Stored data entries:
/-- A pitch enters UP (R343, R350): counts start at 0; the UP port makes the tile stop being head (R353); the DN port enumerates
(R354). -/
def State.enterUp (s : State) (p : Port) (ver : Nat) : State :=
  let s := (s.setPitchState p 4).wr (pf p F.ROPE_UP_STATE_VERSION) ver
  let s := s.modPitch p fun q =>
    { q with sent := [0, 0], freed := [0, 0], recv := [0, 0], peerFreed := [0, 0], belayDue := [false, false], txq := [] }
  let s := p.lanes.foldl (fun s n => if s.aligned n then s.saveFir n else s) s
  let s := (s.settleLanes p).raise Ev.ROPE_PITCH_UP
  match p with
  | .up =>
    let s := { s with rope := { s.rope with enumSeen := false } }
    if s.rdB F.ROPE_STATUS_STRAPPED then s else ((s.wrB F.ROPE_STATUS_HEAD false).setAddress 0).settleRole
  | .dn => if s.ropeAddr = 0 then s else s.sendEnum

/-- HELLO (R343, R345, R348). -/
def State.onHello (s : State) (p : Port) (msg : List Byte) : State :=
  if s.pitchState p = 3 then
    let v := commonVer (s.pitch p).versions (byteAt msg 1)
    if v = 0 then (s.pitchDown p true .quiet).raise Ev.ROPE_VERSION_FAIL
    else ((s.peerFields p msg).enterUp p v).checkRate p
  else if s.pitchUp p then (s.peerFields p msg).checkRate p
  else s

def execHello (p : Port) (msg : List Byte) (s : State) : Host.Outcome State Fault Refusal :=
  .next (if s.awake then s.onHello p msg else s)

/-- HELLO_SEND: in HELLO on each aligned lane, in UP on the lane of pitch-local messages (Table 13-3, R345). -/
def execHelloSend (p : Port) (s : State) : Host.Outcome State Fault Refusal :=
  .next (if s.pitchState p = 3 then
      [0, 1].foldl (fun s i => if s.laneUsable (p.lane0 + i) then s.ropeOut p i (s.helloBytes p) else s) s
    else if s.pitchUp p then s.sendLocal p (s.helloBytes p) else s)

/-- PITCH_ALIGN_LOSS: no lane ALIGNED for 1 ms (Table 13-3). -/
def execPitchAlignLoss (p : Port) (s : State) : Host.Outcome State Fault Refusal :=
  .next (if s.pitchUp p && !s.anyAligned p then (s.pitchDown p false .break).settleRope else s)

/-- BELAY: credit returns, and blocks that SENT counts and that never arrived are lost and freed (R350, R351). -/
def State.onBelay (s : State) (p : Port) (msg : List Byte) : State :=
  let c := byteAt msg 1
  if 2 ≤ c then s
  else
    let sent := leAt msg 2 3
    let s := s.modPitch p fun q => { q with peerFreed := q.peerFreed.set c (leAt msg 5 3) }
    let lost := serialDist 24 sent ((s.pitch p).recv.getD c 0)
    if 0 < lost then (s.modPitch p fun q => { q with recv := q.recv.set c sent }).freeBlocks p (c == 1) lost.toNat else s

def execBelay (p : Port) (msg : List Byte) (s : State) : Host.Outcome State Fault Refusal :=
  .next (if s.pitchUp p then s.onBelay p msg else s)

/-- BELAY_SEND for a class on the lane that carries it (R350, Table 13-6). -/
def State.sendBelay (s : State) (p : Port) (mail : Bool) : State :=
  let q := s.pitch p
  let c := b2n mail
  match s.carryLane p mail with
  | some l =>
    (s.ropeOut p l (leBytes 0x53 1 ++ leBytes c 1 ++ leBytes (q.sent.getD c 0) 3 ++ leBytes (q.freed.getD c 0) 3)).modPitch p
      fun q => { q with belayDue := q.belayDue.set c false }
  | none => s

def execBelaySend (p : Port) (mail : Bool) (s : State) : Host.Outcome State Fault Refusal :=
  .next (if s.pitchUp p then s.sendBelay p mail else s)

/-- Take in a hop message of b blocks on a port in UP: its blocks are received. -/
def State.recvHop (s : State) (p : Port) (msg : List Byte) : State :=
  s.countRecv p (byteAt msg 0 == 0x5C) (ceilDiv msg.length 8)

/-- A hop message consumed here frees its blocks at once. -/
def State.consumeHop (s : State) (p : Port) (msg : List Byte) : State :=
  (s.recvHop p msg).freeBlocks p (byteAt msg 0 == 0x5C) (ceilDiv msg.length 8)

/-- Forward a hop message to the other port (R341); it holds its receive buffer until it starts. -/
def State.forwardHop (s : State) (p : Port) (msg : List Byte) : State :=
  (s.recvHop p msg).queueHop p.other ⟨byteAt msg 0 == 0x5C, msg, none, some p⟩

/-- ENUM from upstream (R354). -/
def State.onEnum (s : State) (msg : List Byte) : State :=
  let c := leAt msg 6 2
  let s := s.consumeHop .up msg
  let s := ({ s with rope := { s.rope with enumSeen := true } }).wrB F.ROPE_STATUS_NO_HEAD false
  if c < 255 then
    let s := ((s.wrB F.ROPE_STATUS_OVERLENGTH false).wrB F.ROPE_STATUS_ENUM_BUSY true).setAddress (c + 1)
    if s.pitchUp .dn then s.sendEnum else s.actTail
  else (((s.setAddress 0).wrB F.ROPE_STATUS_OVERLENGTH true).raise Ev.ROPE_OVERLENGTH).actTail

def execEnum (msg : List Byte) (s : State) : Host.Outcome State Fault Refusal :=
  .next (if s.pitchUp .up then s.onEnum msg else s)

/-- ENUM_DONE from downstream (R354). -/
def State.onEnumDone (s : State) (msg : List Byte) : State :=
  let t := leAt msg 6 2
  let s := ((s.consumeHop .dn msg).wrB F.ROPE_STATUS_ENUM_BUSY false).setTotal (t % 256)
  if s.rdB F.ROPE_STATUS_HEAD then s.raise Ev.ROPE_ENUM_DONE else s.sendEnumDone t (bitAt (byteAt msg 3) 1)

def execEnumDone (msg : List Byte) (s : State) : Host.Outcome State Fault Refusal :=
  .next (if s.pitchUp .dn then s.onEnumDone msg else s)

/-- ALARM: recorded, announced and forwarded (R341, R357). -/
def State.onAlarm (s : State) (p : Port) (msg : List Byte) : State :=
  let s := s.forwardHop p msg
  let s := if s.rdB F.ROPE_ALARM_LAST_VALID then s.wrB F.ROPE_ALARM_LAST_OVF true else s
  (((s.wrB F.ROPE_ALARM_LAST_VALID true).wr F.ROPE_ALARM_LAST_SRC (byteAt msg 1)).wr F.ROPE_ALARM_LAST_CODE
    (byteAt msg 6)).raise Ev.ROPE_ALARM_RX

def execAlarm (p : Port) (msg : List Byte) (s : State) : Host.Outcome State Fault Refusal :=
  .next (if s.pitchUp p then s.onAlarm p msg else s)

/-- A MAIL_ACK to a tile, sent on a port. -/
def State.sendMailAck (s : State) (p : Port) (dst tag result : Nat) : State :=
  s.originate p ⟨false, hopHeader 0x5D s.ropeAddr dst 0 0 (tag + 256 * result), none, none⟩

/-- Queue a received mail, up to 16 (R358): the RESULT. -/
def State.queueMail (s : State) (src : Nat) (payload : List Byte) : Nat × State :=
  if s.rope.mails.length < 16 then
    (0, ({ s with rope := { s.rope with mails := s.rope.mails ++ [Mail.mk src payload] } }).raise Ev.ROPE_MAIL_RX)
  else (1, s.mailDrop)

/-- Whether a mail is too long for the pitch it leaves on (R346). -/
def State.mailTooLong (s : State) (p : Port) (len : Nat) : Bool := s.pitchUp p && s.pitchVer p == 1 && decide (32 < len)

/-- A mail for this tile is queued and answered on the port it came in on (R358). -/
def State.takeMail (s : State) (p : Port) (msg : List Byte) : State :=
  let r := s.queueMail (byteAt msg 1) ((msg.drop 8).take (8 * leAt msg 4 2 - byteAt msg 7))
  r.2.sendMailAck p (byteAt msg 1) (byteAt msg 6) r.1

/-- A mail passes on to the other port, unless it is too long for the pitch there (R341, R346). -/
def State.passMail (s : State) (p : Port) (msg : List Byte) : State :=
  if s.mailTooLong p.other (leAt msg 4 2) then
    ((s.consumeHop p msg).mailDrop).sendMailAck p (byteAt msg 1) (byteAt msg 6) 2
  else s.forwardHop p msg

/-- MAIL (R341, R346, R358): a broadcast is taken and passed on. -/
def State.onMail (s : State) (p : Port) (msg : List Byte) : State :=
  if byteAt msg 2 = 0 then (s.passMail p msg).takeMail p msg
  else if byteAt msg 2 = s.ropeAddr then (s.consumeHop p msg).takeMail p msg
  else s.passMail p msg

def execMail (p : Port) (msg : List Byte) (s : State) : Host.Outcome State Fault Refusal :=
  .next (if s.pitchUp p then s.onMail p msg else s)

/-- LEAVE from the partner (R359). -/
def execLeaveMessage (p : Port) (s : State) : Host.Outcome State Fault Refusal :=
  .next (if s.pitchUp p && s.pitchVer p == 2 then (s.pitchDown p false .left).settleRope else s)

/-- Send LEAVE four times on a version 2 pitch in UP (R359, Table 13-5). -/
def State.sendLeave (s : State) (p : Port) : State :=
  if s.pitchUp p && s.pitchVer p == 2 then
    (List.range 4).foldl (fun s _ => s.sendLocal p (leBytes 0x54 1 ++ leBytes 0 7)) s
  else s

/-- An orderly leave starts (R359). -/
def State.startLeave (s : State) : State :=
  (((s.sendLeave .up).sendLeave .dn).setAddress 0).wrB F.ROPE_STATUS_LEFT true

def execLeave (s : State) : Host.Outcome State Fault Refusal := .next (if s.bar0Open then s.startLeave else s)

/-- Both ports are held DOWN (R359). -/
def State.holdDown (s : State) : State :=
  let s := { s with rope := { s.rope with heldDown := true } }
  (s.pitchDown .up false .quiet).pitchDown .dn false .quiet

/-- LEAVE_HOLD_DOWN: 100 us after the LEAVE (R359). -/
def execLeaveHoldDown (s : State) : Host.Outcome State Fault Refusal :=
  .next (if s.rdB F.ROPE_STATUS_LEFT then s.holdDown else s)

/-- JOIN clears LEFT and releases ports that are not released; HEAD_WAIT_MS counts afresh (R353, R359). -/
def State.join (s : State) : State :=
  if s.rdB F.ROPE_STATUS_LEFT || !s.rope.released then (s.wrB F.ROPE_STATUS_LEFT false).releaseRope
  else { s with rope := { s.rope with headWaited := false } }

def execJoin (s : State) : Host.Outcome State Fault Refusal := .next (if s.bar0Open then s.join else s)

/-- RETRAIN takes a pitch in UP to DOWN, from where it trains again (Table 13-3). -/
def State.retrainPort (s : State) (p : Port) : State :=
  if s.pitchUp p then (s.pitchDown p false .break).settleRope else s

def execRetrainUp (s : State) : Host.Outcome State Fault Refusal := .next (if s.bar0Open then s.retrainPort .up else s)
def execRetrainDn (s : State) : Host.Outcome State Fault Refusal := .next (if s.bar0Open then s.retrainPort .dn else s)

/-- HEAD_WAIT_EXPIRY (R353). -/
def execHeadWaitExpiry (s : State) : Host.Outcome State Fault Refusal :=
  .next (if s.rope.released && !s.rope.headWaited then
      let s := { s with rope := { s.rope with headWaited := true } }
      if s.pitchUp .up || s.rdB F.ROPE_STATUS_LEFT then s else s.becomeHead
    else s)

/-- ROPE_NO_HEAD (R355). -/
def execRopeNoHead (s : State) : Host.Outcome State Fault Refusal :=
  .next (if s.pitchUp .up && !s.rope.enumSeen && !s.rdB F.ROPE_STATUS_NO_HEAD then
      (s.wrB F.ROPE_STATUS_NO_HEAD true).raise Ev.ROPE_NO_HEAD else s)

/-- ROPE_CNT_CLEAR. -/
def execRopeCntClear (s : State) : Host.Outcome State Fault Refusal :=
  .next (if s.bar0Open then s.clearCounters 0x80040 4 else s)

/-- A message ready to send waits for credit (R352). -/
def State.belayStalled (s : State) : Bool :=
  [Port.up, Port.dn].any fun p =>
    s.pitchUp p && !(s.pitch p).retrain && (s.pitch p).txq.any fun m =>
      (s.carryLane p m.mail).isSome && !(s.pitch p).credit m.mail m.blocks

end Sys2Proof.Machine
end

What is being asked:
Copy each line of the data that contains the word "enumSeen".

Completed task:
    let s := { s with rope := { s.rope with enumSeen := false } }
  let s := ({ s with rope := { s.rope with enumSeen := true } }).wrB F.ROPE_STATUS_NO_HEAD false
  .next (if s.pitchUp .up && !s.rope.enumSeen && !s.rdB F.ROPE_STATUS_NO_HEAD then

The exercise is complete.